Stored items
○ ○ ○ ○

/-- OPEN in IDLE: GENERATION advances by one modulo 256, the counts become 0 and STATE COLLECTING; else GROUP_BUSY. CLOSE in
COLLECTING arms the group, elsewhere it is BAD_FIELD; ABORT makes it IDLE. A report counts a member, and a cancel takes one
off, in a COLLECTING or ARMED group of the generation with a member uncounted; else both are ignored. An ARMED group whose
counts equal MEMBERS fires: its lines are acted upon, or with failures under HOLD only GROUP_FAILED is set. That CLOSE fires in OFFLINE
too is the model's choice (log 46). -/
def Obligations.GroupCommands : Prop :=
  (∀ (s : State) (rest : List Frame) (reqtag bridge : Byte) (g : Fin 7),
    let address : BitVec 16 := BitVec.ofNat 16 (0x074 + 4 * g.val)
    let x := s.group g
    let taken := s.writeTaken rest reqtag bridge .ok
    (s.Ready (mgmtWriteFrame reqtag bridge address 1) rest →
      (x.state = .idle →
        exec .groupOpen s = .next (taken.modGroup g fun y =>
          { y with
            state := .collecting, generation := BitVec.ofNat 8 ((y.generation.toNat + 1) % 256)
            members := 0, done := 0, failed := 0 }).endEvent) ∧
      (x.state ≠ .idle → exec .groupOpen s = .next (s.writeTaken rest reqtag bridge .groupBusy).endEvent)) ∧
    (s.Ready (mgmtWriteFrame reqtag bridge address 2) rest →
      (x.state ≠ .collecting → exec .groupClose s = .next (s.writeTaken rest reqtag bridge .badField).endEvent) ∧
      (x.state = .collecting → x.done + x.failed ≠ x.members →
        exec .groupClose s = .next (taken.modGroup g fun y => { y with state := .armed }).endEvent) ∧
      (x.state = .collecting → x.done + x.failed = x.members → x.failed = 0 ∨ x.policy = .fireAnyway →
        exec .groupClose s = .next (State.latch (taken.modGroup g fun y => { y with state := .idle })
          x.lines x.action x.pulseWidth.toNat).endEvent) ∧
      (x.state = .collecting → x.done + x.failed = x.members → x.failed ≠ 0 → x.policy = .hold →
        exec .groupClose s =
          .next (State.setFlag (taken.modGroup g fun y => { y with state := .idle }) .groupFailed).endEvent)) ∧
    (s.Ready (mgmtWriteFrame reqtag bridge address 3) rest →
      exec .groupAbort s = .next (taken.modGroup g fun y => { y with state := .idle }).endEvent)) ∧
  (∀ (straps : Straps) (opState : OpState) (holdIn : Bool) (inputs : Vector Bool 4) (waiting : List Instr) (n : Nat)
    (g : Fin 7), ((State.resetTo straps opState holdIn inputs waiting n).group g).generation = 0) ∧
  (∀ (s : State) (g : Fin 7) (generation : Byte),
    let x := s.group g
    (x.state = .idle ∨ x.generation ≠ generation ∨ x.members ≤ x.done + x.failed →
      (∀ ok, s.reportMember (some (g, generation)) ok = s) ∧ s.cancelMember (some (g, generation)) = s) ∧
    (x.state ≠ .idle → x.generation = generation → x.done + x.failed < x.members →
      let becomes (t : State) (y : Group) : Prop :=
        (x.state = .collecting ∨ y.done + y.failed < y.members → t = s.modGroup g fun _ => y) ∧
        (x.state = .armed → y.done + y.failed = y.members → y.failed = 0 ∨ y.policy = .fireAnyway →
          t = State.latch (s.modGroup g fun _ => { y with state := .idle }) x.lines x.action x.pulseWidth.toNat) ∧
        (x.state = .armed → y.done + y.failed = y.members → y.failed ≠ 0 → y.policy = .hold →
          t = State.setFlag (s.modGroup g fun _ => { y with state := .idle }) .groupFailed)
      becomes (s.reportMember (some (g, generation)) true) { x with done := x.done + 1 } ∧
      becomes (s.reportMember (some (g, generation)) false) { x with failed := x.failed + 1 } ∧
      becomes (s.cancelMember (some (g, generation))) { x with members := x.members - 1 })) ∧
  (∀ s : State, (∀ ok, s.reportMember none ok = s) ∧ s.cancelMember none = s)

○ ○ ○ ○

DESCRIPTION OF THE TASK –
Retype the portion of the data above that starts on the line with "exec .groupOpen s = .next (taken.modGroup" and finishes on the line with "(x.state ≠ .collecting", including both of those lines.

RESULT OF THE EXERCISE –
        exec .groupOpen s = .next (taken.modGroup g fun y =>
          { y with
            state := .collecting, generation := BitVec.ofNat 8 ((y.generation.toNat + 1) % 256)
            members := 0, done := 0, failed := 0 }).endEvent) ∧
      (x.state ≠ .idle → exec .groupOpen s = .next (s.writeTaken rest reqtag bridge .groupBusy).endEvent)) ∧
    (s.Ready (mgmtWriteFrame reqtag bridge address 2) rest →
      (x.state ≠ .collecting → exec .groupClose s = .next (s.writeTaken rest reqtag bridge .badField).endEvent) ∧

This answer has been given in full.